**Exercise description:** Repeat only the lines running from the beginning of the material through the line that contains "simp [onSlot, onCell_some".

BEGIN

-- ==== Sys2Proof/Laws/Ops.lean ====
section
/-! SUPPORT. What the shared operations of a command can do: a step of an instance, of a cell, of a slot, of the control port.
-/

namespace Sys2Proof.Machine

/-! ### A step of an instance or of a cell -/

theorem onInst_some {s : State} {i : Nat} {x : Inst} (f : Env → Inst → Run) (h : s.insts[i]? = some x) :
    onInst s i f = .next (s.runAt i x f) := by simp [onInst, State.run, h]

theorem onCell_some {s : State} {a : CellAt} {x : Inst} (f : Env → Inst → Run) (h : s.insts[a.inst]? = some x)
    (hc : a.cell < x.cellsBuilt) : onCell s a f = .next (s.runAt a.inst x f) := by
  simp [onCell, State.atCell, State.atDie, h, hc]

/-- Without an armed injection a cell command is its own step (R394). -/
theorem withInjection_none {classes : List Nat} {n : Nat} {slot : Option Nat} {f : Env → Inst → Run} {e : Env} {x : Inst}
    (hj : x.flt.injected = none) : withInjection classes n slot f e x = f e x := by
  have h : (classes.findSome? fun k => x.injection k n) = none := by simp [List.findSome?_eq_none_iff, Inst.injection, hj]
  simp [withInjection, h]

theorem runAt_withInjection {s : State} {i : Nat} {x : Inst} {classes : List Nat} {n : Nat} {slot : Option Nat}
    {f : Env → Inst → Run} (hj : x.flt.injected = none) :
    s.runAt i x (withInjection classes n slot f) = s.runAt i x f := by simp [State.runAt, withInjection_none hj]

theorem onSlot_some {s : State} {a : Site} {x : Inst} (f : Nat → Nat → Env → Inst → Run) (h : s.insts[a.inst]? = some x)
    (hc : a.cell < x.cellsBuilt) (hj : x.flt.injected = none) : onSlot s a f = .next (s.runAt a.inst x (f a.cell a.slot)) := by
  simp [onSlot, onCell_some _ (a := { inst := a.inst, cell := a.cell }) h hc, runAt_withInjection hj]

theorem onPort_some {s : State} {a : CellAt} {x : Inst} (f : Inst → State) (h : s.insts[a.inst]? = some x)
    (hc : a.cell < x.cellsBuilt) : onPort s a f = .next (f x) := by simp [onPort, State.atCell, State.atDie, h, hc]

/-- A step of die i whose run is known. -/
theorem State.runAt_eq {s : State} {i : Nat} {x : Inst} {f : Env → Inst → Run} {r : Run} (h : f (s.env i) x = r) :
    s.runAt i x f = (s.setInst i r.x).effs i r.effs := by simp [State.runAt, h]

/-- A step of die i without effects beyond it. -/
theorem State.runAt_pure {s : State} {i : Nat} {x y : Inst} {f : Env → Inst → Run} (h : f (s.env i) x = pureRun y) :
    s.runAt i x f = s.setInst i y := by simp [State.runAt, h, pureRun]

/-! ### At work -/

theorem Inst.alive_of_awake {x : Inst} (h : x.awake = true) : x.alive = true := by simp_all [Inst.awake]

/-- An instance at work is in no reset, not fail-stopped, with clocks, not in OFF, not in test state. -/
theorem Inst.awake_parts {x : Inst} (h : x.awake = true) :
    x.rst.phase = 0 ∧ x.flt.failstop = false ∧ x.flt.clockLost = false ∧ x.pwr.offTaken = false ∧ x.test = false := by
  simp_all [Inst.awake, Inst.alive]

/-- A write of its own row at an instance at work is performed and answered. -/
theorem State.ctlGate_awake {s : State} {i : Nat} {x : Inst} (off : Nat) (we : Bool) (f : Inst → State) (h : AtWork s i x) :
    s.ctlGate i off we f = f x := by
  obtain ⟨hi, hw⟩ := h
  obtain ⟨h0, h1, h2, h3, -⟩ := Inst.awake_parts hw
  simp [State.ctlGate, hi, h0, h1, h2, h3, hw]

/-- Nothing leaves before the first outstanding access has its answer. -/
theorem flushResp_stuck {s : State} {f : Fwd} {rest : List Fwd} (hf : s.fwd = f :: rest) (ha : f.ans = none)
    (hr : s.resp = []) : s.flushResp = s := by
  cases s
  simp_all [State.flushResp]

/-- An open port answers an access that `f` serves with `w`: the answer leaves or waits (R342). -/
theorem State.access_granted {s t : State} {f : State → State} {w : Word} (hp : PortOpen s)
    (hf : ∀ r, f { s with resp := r } = { t with resp := [{ err := false, data := w }] }) (hfwd : t.fwd = s.fwd)
    (hr : t.resp = s.resp) : s.access f = granted t w := by
  obtain ⟨hlen, hhd⟩ := hp
  unfold State.access
  rw [if_neg (by omega), hf []]
  cases hs : s.fwd with
  | nil => simp [granted, replied, State.flushResp, hfwd, hs]
  | cons a rest =>
    have ha := hhd a rest hs
    simp [granted, replied, State.flushResp, hfwd, hs, ha, hr]

/-- An access that `f` only forwards leaves the answers to those before it (R342). -/
theorem State.access_forwarded {s : State} {f : State → State} {p : Nat × Nat × Word} (hp : PortOpen s) (hne : s.fwd ≠ [])
    (hf : ∀ r, f { s with resp := r } = forwarded { s with resp := r } p) : s.access f = forwarded s p := by
  obtain ⟨hlen, hhd⟩ := hp
  unfold State.access
  rw [if_neg (by omega), hf []]
  cases hs : s.fwd with
  | nil => exact absurd hs hne
  | cons a rest =>
    have ha := hhd a rest hs
    simp [forwarded, State.flushResp, hs, ha]

/-- A write of its own row at an instance at work is performed and answered, or forwarded behind an older access. -/
theorem State.ctlRow_awake {s : State} {i : Nat} {x : Inst} (off : Nat) (w : Word) (f : Inst → State) (h : AtWork s i x)
    (hp : PortOpen s) (hfwd : (f x).fwd = s.fwd) (hr : (f x).resp = s.resp) :
    s.ctlRow i off w f = .next (if s.behind i then forwarded s (i, off, w) else granted (f x) 0) := by
  have hi : s.insts[i]? = some x := h.1
  unfold State.ctlRow
  congr 1
  split
  · next hb =>
    have hne : s.fwd ≠ [] := by rintro h0; simp [State.behind, h0] at hb
    apply State.access_forwarded hp hne
    intro r
    have hb' : State.behind { s with resp := r } i = true := hb
    simp only [hi, hb', if_true]
    rfl
  · next hb =>
    apply State.access_granted hp _ hfwd hr
    intro r
    have hw : AtWork { s with resp := r } i x := h
    have hb' : State.behind { s with resp := r } i = false := Bool.eq_false_iff.mpr hb
    simp only [hi, hb', Bool.false_eq_true, if_false]
    rw [State.ctlGate_awake off true _ hw]
    rfl

/-- At an instance at work the port takes a request. -/
theorem atPort_awake {x : Inst} (cause : Nat) (f : Inst → Run) (h : x.awake = true) : atPort cause x f = f x := by
  simp [atPort, h]

theorem whenAlive_alive {e : Env} {x : Inst} (f : Env → Inst → Run) (h : x.alive = true) : whenAlive f e x = f e x := by
  simp [whenAlive, h]

theorem CellUp.cellRuns {x : Inst} {n : Nat} (hw : x.awake = true) (h : CellUp x n) : x.cellRuns n = true := by
  obtain ⟨h1, h2, h3⟩ := h
  simp only [Inst.cellRuns, hw, h1, h2, h3, Bool.not_false, Bool.and_self]

/-! ### From a run to the statements about commands -/

theorem HubRun.of_inst {i : Instr} {s : State} {j : Nat} {x y : Inst} {es : List Eff} {f : Env → Inst → Run}
    (he : exec i s = onInst s j f) (hx : s.insts[j]? = some x) (hf : f (s.env j) x = { x := y, effs := es }) :
    HubRun i s j y es := by
  simp [HubRun, he, onInst_some f hx, State.runAt_eq hf]

theorem HubRun.of_cell {i : Instr} {s : State} {a : CellAt} {x y : Inst} {es : List Eff} {f : Env → Inst → Run}
    (he : exec i s = onCell s a f) (hx : s.insts[a.inst]? = some x) (hc : a.cell < x.cellsBuilt)
    (hf : f (s.env a.inst) x = { x := y, effs := es }) : HubRun i s a.inst y es := by
  simp [HubRun, he, onCell_some f hx hc, State.runAt_eq hf]

theorem CellRun.of_cell {i : Instr} {s : State} {a : CellAt} {x : Inst} {d : Cell} {f : Env → Inst → Run}
    (he : exec i s = onCell s a f) (hx : s.insts[a.inst]? = some x) (hc : a.cell < x.cellsBuilt)
    (hf : f (s.env a.inst) x = pureRun (x.setCell a.cell d)) : CellRun i s a x d := by
  simp [CellRun, he, onCell_some f hx hc, State.runAt_pure hf]

/-- Without a repeat in progress nothing is recorded (R393). -/
theorem Run.mended_nil {r : Run} (h : r.x.flt.mends = []) : r.mended = r := by
  have hf : ({ r.x.flt with mends := [] } : Flt) = r.x.flt := by rw [← h]
  simp only [Run.mended, h, List.filter_nil, List.foldl_nil, hf]

theorem MendRun.of_inst {i : Instr} {s : State} {j : Nat} {x y : Inst} {es : List Eff} {f : Env → Inst → Run}
    (he : exec i s = onInst s j (mending f)) (hx : s.insts[j]? = some x) (hf : f (s.env j) x = { x := y, effs := es }) :
    MendRun i s j y es :=
  HubRun.of_inst he hx (by simp [mending, hf])

/-- A command of a row of its own, at an instance at work. -/
theorem served_of_row {i : Instr} {s t : State} {j off : Nat} {w : Word} {x : Inst} {f : Inst → State}
    (he : exec i s = s.ctlRow j off w f) (hi : rowWrite i = (j, off, w)) (hx : AtWork s j x) (hp : PortOpen s) (hf : f x = t)
    (hfwd : t.fwd = s.fwd) (hr : t.resp = s.resp) : exec i s = .next (served i s t) := by
  rw [he, State.ctlRow_awake off w f hx hp (by rw [hf, hfwd]) (by rw [hf, hr]), hf, served, hi]

theorem CtlRun.of_row {i : Instr} {s : State} {j off : Nat} {w : Word} {x y : Inst} {f : Inst → State}
    (he : exec i s = s.ctlRow j off w f) (hi : rowWrite i = (j, off, w)) (hx : AtWork s j x) (hp : PortOpen s)
    (hf : f x = s.setInst j y) : CtlRun i s j y :=
  served_of_row he hi hx hp hf (by simp) (by simp)

end Sys2Proof.Machine
end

END

**Exercise response:**
-- ==== Sys2Proof/Laws/Ops.lean ====
section
/-! SUPPORT. What the shared operations of a command can do: a step of an instance, of a cell, of a slot, of the control port.
-/

namespace Sys2Proof.Machine

/-! ### A step of an instance or of a cell -/

theorem onInst_some {s : State} {i : Nat} {x : Inst} (f : Env → Inst → Run) (h : s.insts[i]? = some x) :
    onInst s i f = .next (s.runAt i x f) := by simp [onInst, State.run, h]

theorem onCell_some {s : State} {a : CellAt} {x : Inst} (f : Env → Inst → Run) (h : s.insts[a.inst]? = some x)
    (hc : a.cell < x.cellsBuilt) : onCell s a f = .next (s.runAt a.inst x f) := by
  simp [onCell, State.atCell, State.atDie, h, hc]

/-- Without an armed injection a cell command is its own step (R394). -/
theorem withInjection_none {classes : List Nat} {n : Nat} {slot : Option Nat} {f : Env → Inst → Run} {e : Env} {x : Inst}
    (hj : x.flt.injected = none) : withInjection classes n slot f e x = f e x := by
  have h : (classes.findSome? fun k => x.injection k n) = none := by simp [List.findSome?_eq_none_iff, Inst.injection, hj]
  simp [withInjection, h]

theorem runAt_withInjection {s : State} {i : Nat} {x : Inst} {classes : List Nat} {n : Nat} {slot : Option Nat}
    {f : Env → Inst → Run} (hj : x.flt.injected = none) :
    s.runAt i x (withInjection classes n slot f) = s.runAt i x f := by simp [State.runAt, withInjection_none hj]

theorem onSlot_some {s : State} {a : Site} {x : Inst} (f : Nat → Nat → Env → Inst → Run) (h : s.insts[a.inst]? = some x)
    (hc : a.cell < x.cellsBuilt) (hj : x.flt.injected = none) : onSlot s a f = .next (s.runAt a.inst x (f a.cell a.slot)) := by
  simp [onSlot, onCell_some _ (a := { inst := a.inst, cell := a.cell }) h hc, runAt_withInjection hj]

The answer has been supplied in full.